Right-priced Spray Rig
Although some aspects of the setup are awkward, and it lacks some of the features found on higher-end kits, this is a true bang-for-your-buck miracle.
Despite years of practice and the best-flowing finishes I could lay my hands on, my results with a paintbrush have plateaued somewhere around mediocre on the quality scale. I’ve dreamed of switching to an HVLP (high volume, low pressure) spray setup to avoid brush marks and to get a more professional cabinet-shop level of finish, but I assumed that anything affordable had to be junk. After reading some positive feedback on the Earlex 5500 ($300), including a review from some trusted folks at Fine Woodworking, I decided to take the chance on it’s being as good as people said.
This HVLP spray kit is close to ready right out of the box. The setup is simple: There’s a turbine, a gun, and a hose that connects them together. The turbine unit provides a space for setting the gun down between uses, and it has a tall carry handle that will leave your other hand free for toting a gallon of paint, a roll of masking paper, or a cup of coffee. Unfortunately, the setup isn’t perfect. First, the hose storage is a hassle, forcing you to disconnect the 13 ft. of hose from the gun and turbine for storage in a slot that’s too narrow. Also, the rocker-style on/off switch is on the very bottom front of the unit and is recessed from the unit’s plastic shroud, making it hard to find. There’s also no on-board storage for the tip wrench, cleaning brush, and viscosity cup, which I consider must-haves on every spraying job.
The spray gun has just one point-of-flow adjustment: a metal knob at the back that increases flow when opened and restricts flow when tightened. It’s simple and works well. At the business end, the air cap can be pushed in and rotated to three different positions: horizontal spray, vertical spray, and round (a tightly focused pattern for getting into tight spots). The rig includes a 2.0mm fluid tip, which is suitable for general-purpose paint spraying, but I bought a 1.5mm kit that offers an even finer spray. Kits with 2.5mm and 1.0mm tips are also available. These kits sell for $30 to $35 each.
For latex paint (you can also spray oil-based finishes), fill the spray cup with paint to the bottom of the angled shoulder, then add one viscosity cup’s worth of clean water, which thins your mixture by about 10%. Stir the contents in the spray cup until the paint and water are mixed fully. Attach the cup to the gun, and do some test spraying to determine if the paint has been properly thinned. Some paint/primer combo products might need to be thinned up to around 15%, but I had fine results spraying Benjamin Moore Regal Select at about 10%.
Cleanup is a cinch, requiring a wrench for just one part. At the back of the gun, unscrew and remove the spray-control knob, and slide out the stainless-steel needle. At the front, unscrew the air-cap ring, then lift out the air-distributor assembly to expose the fluid tip, which is loosened with the included wrench for removal and cleaning. The quart-size, nonstick PTFE-coated container is wide enough to easily fit my whole hand. Finally, flush the feed tube with water or solvent.

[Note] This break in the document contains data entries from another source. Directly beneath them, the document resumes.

-- ==== Sys2Proof/Laws/Memory.lean ====
section
/-! SUPPORT. The laws of memory: reading back what was written, the canonical form, and the range of a block. -/

namespace Sys2Proof.Machine

/-- A read after a write to the same address gives the byte written (R82, R142). -/
@[simp] theorem read_write_same (a : Nat) (b : Byte) :
    ∀ m : Memory, Memory.wf m → (Memory.write m a b).read a = b
  | [], _ => by
    by_cases h : b = Memory.unlisted <;> simp [Memory.write, Memory.read, h]
  | (k, c) :: rest, h => by
    have hp := List.pairwise_cons.mp h.1
    have hr : Memory.wf rest := ⟨hp.2, fun x hx => h.2 x (List.mem_cons_of_mem _ hx)⟩
    have unl : ∀ (l : Memory), (∀ x ∈ l, a < x.1) → l.read a = Memory.unlisted := by
      intro l
      induction l with
      | nil => intro _; rfl
      | cons x xs ih =>
        intro hl
        have h1 := hl x (by simp)
        have hne : x.1 ≠ a := by omega
        simp only [Memory.read, hne, if_false]
        exact ih fun y hy => hl y (List.mem_cons_of_mem _ hy)
    simp only [Memory.write]
    split
    · rename_i hlt
      split
      · rename_i hb
        rw [hb]
        exact unl _ fun x hx => by
          rcases List.mem_cons.mp hx with rfl | hx
          · exact hlt
          · have := hp.1 x hx; simp at this; omega
      · simp [Memory.read]
    · split
      · rename_i hlt heq
        subst heq
        split
        · rename_i hb
          rw [hb]
          exact unl _ fun x hx => hp.1 x hx
        · simp [Memory.read]
      · rename_i hlt hne
        have : k ≠ a := fun h => hne h.symm
        simp only [Memory.read, this, if_false]
        exact read_write_same a b rest hr

/-- A write leaves the byte of every other address alone. -/
theorem read_write_other {a x : Nat} (b : Byte) (hx : x ≠ a) :
    ∀ m : Memory, (Memory.write m a b).read x = m.read x
  | [] => by
    have hx' : a ≠ x := fun h => hx h.symm
    by_cases h : b = Memory.unlisted <;> simp [Memory.write, Memory.read, h, hx']
  | (k, c) :: rest => by
    have hx' : a ≠ x := fun h => hx h.symm
    simp only [Memory.write]
    split
    · split
      · rfl
      · simp [Memory.read, hx']
    · split
      · rename_i heq
        subst heq
        split <;> simp [Memory.read, hx']
      · simp only [Memory.read]
        split
        · rfl
        · exact read_write_other b hx rest

/-- An entry after a write is an old one or the one written. -/
theorem mem_write {a : Nat} {b : Byte} {c : Host.Cell} :
    ∀ {m : Memory}, c ∈ Memory.write m a b → c ∈ m ∨ (c = (a, b) ∧ b ≠ Memory.unlisted)
  | [], h => by
    by_cases hb : b = Memory.unlisted
    · simp [Memory.write, hb] at h
    · simp [Memory.write, hb] at h; exact .inr ⟨h, hb⟩
  | (k, d) :: rest, h => by
    simp only [Memory.write] at h
    split at h
    · split at h
      · exact .inl h
      · rename_i hb
        rcases List.mem_cons.mp h with h | h
        · exact .inr ⟨h, hb⟩
        · exact .inl h
    · split at h
      · split at h
        · exact .inl (List.mem_cons_of_mem _ h)
        · rename_i hb
          rcases List.mem_cons.mp h with h | h
          · exact .inr ⟨h, hb⟩
          · exact .inl (List.mem_cons_of_mem _ h)
      · rcases List.mem_cons.mp h with h | h
        · exact .inl (h ▸ List.mem_cons_self)
        · rcases mem_write h with h | h
          · exact .inl (List.mem_cons_of_mem _ h)
          · exact .inr h

/-- A write keeps the canonical form. -/
theorem write_wf (a : Nat) (b : Byte) : ∀ m : Memory, Memory.wf m → Memory.wf (Memory.write m a b)
  | [], _ => by
    by_cases h : b = Memory.unlisted
    · simp [Memory.write, h, Memory.wf]
    · simp [Memory.write, h, Memory.wf]
  | (k, c) :: rest, h => by
    have hp := List.pairwise_cons.mp h.1
    have hr : Memory.wf rest := ⟨hp.2, fun x hx => h.2 x (List.mem_cons_of_mem _ hx)⟩
    have ih := write_wf a b rest hr
    refine ⟨?_, fun x hx => ?_⟩
    · simp only [Memory.write]
      split
      · rename_i hlt
        split
        · exact h.1
        · refine List.pairwise_cons.mpr ⟨fun x hx => ?_, h.1⟩
          rcases List.mem_cons.mp hx with rfl | hx
          · exact hlt
          · have := hp.1 x hx
            simp at this ⊢
            omega
      · split
        · rename_i heq
          subst heq
          split
          · exact hp.2
          · exact List.pairwise_cons.mpr ⟨hp.1, hp.2⟩
        · refine List.pairwise_cons.mpr ⟨fun x hx => ?_, ih.1⟩
          rcases mem_write hx with hx | hx
          · exact hp.1 x hx
          · simp [hx.1]; omega
    · rcases mem_write hx with hx | hx
      · exact h.2 x hx
      · rw [hx.1]; exact hx.2

/-- The memory of a freshly installed or cleared block has the canonical form. -/
@[simp] theorem nil_wf : Memory.wf [] := by simp [Memory.wf]

/-- Every byte of a freshly installed or cleared block is zero. -/
@[simp] theorem nil_read (a : Nat) : Memory.read [] a = 0x00#8 := rfl

/-- The memory at construction has the canonical form: no RAM is installed (R53). -/
theorem reset_memory_wf : ∀ m ∈ State.reset.rtr.ram, Memory.wf m.bytes := by decide

end Sys2Proof.Machine
end

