-- ==== Sys2Proof/Laws/Devices.lean ====
section
/-! SUPPORT. Every operation on one ACIA or one VIA keeps the instance's invariants (R185, R251) and its
construction parameters (R38, R39). -/

namespace Sys2Proof.Machine

/-! ## The ACIA -/

/-- A bit time is at least one cycle for every `BAUD` in range (R38). -/
theorem one_le_cyclesPerBitOf {baud : Nat} (sel : BitVec 2) (h1 : 1 ≤ baud) (h2 : baud ≤ 1000000) :
    1 ≤ cyclesPerBitOf baud sel := by
  have hr : 1 ≤ divideRatio sel := by
    simp only [divideRatio]; split
    · omega
    · split <;> omega
  rw [cyclesPerBitOf, Nat.le_div_iff_mul_le (by omega)]
  have : busHz * 1 ≤ busHz * divideRatio sel := Nat.mul_le_mul_left _ hr
  simp only [busHz] at *
  omega

/-- A character time is at least one cycle (R180). -/
theorem one_le_charCycles {p : Config.Params} {a : Acia} (h : aciaWf p a) : 1 ≤ charCyclesOf a.cyclesPerBit := by
  have := one_le_cyclesPerBitOf (divideSelect a.control) h.1.1 h.1.2
  rw [← h.2.2.2.2.2.1] at this
  simp only [charCyclesOf, bitsPerChar]
  omega

theorem aciaResetState_wf {p : Config.Params} {a : Acia} (h : aciaWf p a) : aciaWf p (aciaResetState a) := by
  refine ⟨h.1, by simp [aciaResetState], by simp [aciaResetState], by simp [aciaResetState], ?_, ?_, ?_⟩
  · simp [aciaResetState]
  · simp only [aciaResetState]; congr 1
  · simp only [aciaResetState]; decide

theorem aciaControlWrite_wf {p : Config.Params} {a : Acia} (v : Byte) (h : aciaWf p a) :
    aciaWf p (aciaControlWrite a v) := by
  simp only [aciaControlWrite]
  split
  · exact aciaResetState_wf h
  · rename_i hm
    refine ⟨h.1, h.2.1, h.2.2.1, h.2.2.2.1, h.2.2.2.2.1, rfl, ?_⟩
    simpa [isMasterReset] using hm

theorem aciaDataRead_wf {p : Config.Params} {a : Acia} (h : aciaWf p a) : aciaWf p (aciaDataRead a).2 := by
  simp only [aciaDataRead]
  split
  · rename_i b rest hq
    have := h.2.1
    rw [hq] at this
    exact ⟨h.1, by simp at this ⊢; omega, h.2.2⟩
  · exact h

theorem aciaDataWrite_wf {p : Config.Params} {a : Acia} (v : Byte) (h : aciaWf p a) :
    aciaWf p (aciaDataWrite a v) := by
  simp only [aciaDataWrite]
  split
  · exact h
  · exact ⟨h.1, h.2.1, ⟨fun _ => one_le_charCycles h, by simp⟩, h.2.2.2⟩

theorem aciaTxAdvance_wf {p : Config.Params} {a : Acia} (c : Nat) (h : aciaWf p a) :
    aciaWf p (aciaTxAdvance c a).1 := by
  simp only [aciaTxAdvance, countdown_eq]
  by_cases ht : a.txActive = true
  · simp only [ht, if_true]
    by_cases hc : a.txCount ≤ c
    · simp only [hc, if_true]
      exact ⟨h.1, h.2.1, ⟨by simp, by simp⟩, h.2.2.2⟩
    · simp only [hc, if_false]
      exact ⟨h.1, h.2.1, ⟨fun _ => by simp; omega, by simp⟩, h.2.2.2⟩
  · simp only [ht]
    exact h

theorem aciaRxAdvance_wf {p : Config.Params} {a : Acia} (c : Nat) (h : aciaWf p a) :
    aciaWf p (aciaRxAdvance p c a) := by
  simp only [aciaRxAdvance, countdown_eq]
  by_cases ht : a.rxActive = true
  · simp only [ht, if_true]
    by_cases hc : a.rxCount ≤ c
    · simp only [hc, if_true]
      refine ⟨h.1, ?_, h.2.2.1, ⟨by simp, by simp⟩, h.2.2.2.2⟩
      have := h.2.1
      by_cases hq : a.rxq.length < p.rxqCap
      · simp only [hq, if_true, List.length_append, List.length_singleton]; omega
      · simpa [hq] using this
    · simp only [hc, if_false]
      exact ⟨h.1, h.2.1, h.2.2.1, ⟨fun _ => by simp; omega, by simp⟩, h.2.2.2.2⟩
  · simp only [ht]
    exact h

/-- All that `RxPoll` can do to the ACIA (R177): nothing, or start a reception with the byte taken. -/
theorem aciaRxPoll_cases (a : Acia) (e : Env) :
    (aciaRxPoll a e).1 = a ∨
    a.rxActive = false ∧ (∃ k, a.port = some k) ∧ ∃ b, (aciaRxPoll a e).1 =
      { a with rxShift := b, rxActive := true, rxCount := charCyclesOf a.cyclesPerBit } := by
  simp only [aciaRxPoll]
  by_cases ht : a.rxActive = true
  · simp [ht]
  · simp only [ht]
    cases hp : a.port with
    | none => simp
    | some k =>
      by_cases hh : (askHasData k e).1 = true
      · cases hr : (askRead k (askHasData k e).2).1 with
        | none => simp [hh, hr]
        | some b => exact .inr ⟨by simp, ⟨k, rfl⟩, b, by simp [hh, hr]⟩
      · simp [hh]

theorem aciaRxPoll_wf {p : Config.Params} {a : Acia} (e : Env) (h : aciaWf p a) :
    aciaWf p (aciaRxPoll a e).1 := by
  rcases aciaRxPoll_cases a e with heq | ⟨_, _, b, heq⟩
  · rw [heq]; exact h
  · rw [heq]
    exact ⟨h.1, h.2.1, h.2.2.1, ⟨fun _ => one_le_charCycles h, by simp⟩, h.2.2.2.2⟩

/-- `BAUD` and the bound port are given at construction and no operation changes them (R30, R39). -/
abbrev sameConstruction (a b : Acia) : Prop := b.baud = a.baud ∧ b.port = a.port

theorem aciaControlWrite_construction (a : Acia) (v : Byte) : sameConstruction a (aciaControlWrite a v) := by
  simp only [aciaControlWrite]; split <;> exact ⟨rfl, rfl⟩

theorem aciaDataRead_construction (a : Acia) : sameConstruction a (aciaDataRead a).2 := by
  simp only [aciaDataRead]; split <;> exact ⟨rfl, rfl⟩

theorem aciaDataWrite_construction (a : Acia) (v : Byte) : sameConstruction a (aciaDataWrite a v) := by
  simp only [aciaDataWrite]; split <;> exact ⟨rfl, rfl⟩

theorem aciaTxAdvance_construction (c : Nat) (a : Acia) : sameConstruction a (aciaTxAdvance c a).1 := by
  simp only [aciaTxAdvance]; split
  · split <;> exact ⟨rfl, rfl⟩
  · exact ⟨rfl, rfl⟩

theorem aciaRxAdvance_construction (p : Config.Params) (c : Nat) (a : Acia) :
    sameConstruction a (aciaRxAdvance p c a) := by
  simp only [aciaRxAdvance]; split
  · split <;> exact ⟨rfl, rfl⟩
  · exact ⟨rfl, rfl⟩

theorem aciaRxPoll_construction (a : Acia) (e : Env) : sameConstruction a (aciaRxPoll a e).1 := by
  rcases aciaRxPoll_cases a e with heq | ⟨_, _, b, heq⟩ <;> rw [heq]
  · exact ⟨rfl, rfl⟩
  · exact ⟨rfl, rfl⟩

/-! ## The VIA -/

theorem viaFresh_wf : viaWf viaFresh := by decide

/-- Setting a timer flag keeps the five unused flags at 0 (R46). -/
theorem setFlag_low {f : BitVec 7} {k : Nat} (hk : 5 ≤ k) (h : ∀ j < 5, f.getLsbD j = false) :
    ∀ j < 5, (setFlag f k).getLsbD j = false := by
  intro j hj
  rw [setFlag_bit, h j hj]
  have : k ≠ j := by omega
  simp [this]

/-- Clearing a flag keeps the five unused flags at 0 (R46). -/
theorem clearFlag_low {f : BitVec 7} (k : Nat) (h : ∀ j < 5, f.getLsbD j = false) :
    ∀ j < 5, (clearFlag f k).getLsbD j = false := by
  intro j hj
  rw [clearFlag_bit f k (by omega), h j hj, Bool.false_and]

theorem ifrWriteValue_low {f : BitVec 7} (d : Byte) (h : ∀ j < 5, f.getLsbD j = false) :
    ∀ j < 5, (ifrWriteValue f d).getLsbD j = false := by
  intro j hj
  rw [ifrWriteValue_bit f d (by omega), h j hj, Bool.false_and]

theorem viaT1Advance_wf {v : Via} (c : Nat) (h : viaWf v) : viaWf (viaT1Advance c v) := by
  simp only [viaT1Advance]
  split
  · split
    · split <;> exact setFlag_low (by decide) h
    · exact h
  · exact h

theorem viaT2Advance_wf {v : Via} (c : Nat) (h : viaWf v) : viaWf (viaT2Advance c v) := by
  simp only [viaT2Advance]
  split
  · split
    · exact setFlag_low (by decide) h
    · exact h
  · exact h

theorem viaTickStep_wf {v : Via} (c : Nat) (h : viaWf v) : viaWf (viaTickStep c v) :=
  viaT2Advance_wf c (viaT1Advance_wf c h)

theorem restartT1_wf {v : Via} (h : viaWf v) : viaWf (restartT1 v) := clearFlag_low t1Bit h

/-- Every register read of a VIA keeps its invariant. -/
theorem viaRead_wf (p : Config.Params) (off : Nat) {v : Via} (h : viaWf v) : viaWf (viaRead p off v).2 := by
  unfold viaRead
  split
  case h_5 => exact clearFlag_low t1Bit h
  case h_9 => exact clearFlag_low t2Bit h
  all_goals exact h

/-- Every register write of a VIA keeps its invariant. -/
theorem viaWrite_wf (off : Nat) (d : Byte) {v : Via} (h : viaWf v) : viaWf (viaWrite off d v) := by
  unfold viaWrite
  split
  case h_6 => exact restartT1_wf (v := { v with t1l := withHighByte v.t1l d }) h
  case h_8 => exact restartT1_wf (v := { v with t1l := withHighByte v.t1l d }) h
  case h_10 => exact clearFlag_low t2Bit h
  case h_14 => exact ifrWriteValue_low d h
  all_goals exact h

end Sys2Proof.Machine
end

This kit offers impressive results for $300. I had no trouble achieving a smooth finish. Even the first trial runs — which were a bit too plagued by orange-peel texture for my liking (the result of a lack of paint filtration and an overly open spray-control knob) — produced a finish that looked better than one with brush marks. Although some aspects of the setup are awkward, and it lacks some of the features found on higher-end kits, this is a true bang-for-your-buck miracle.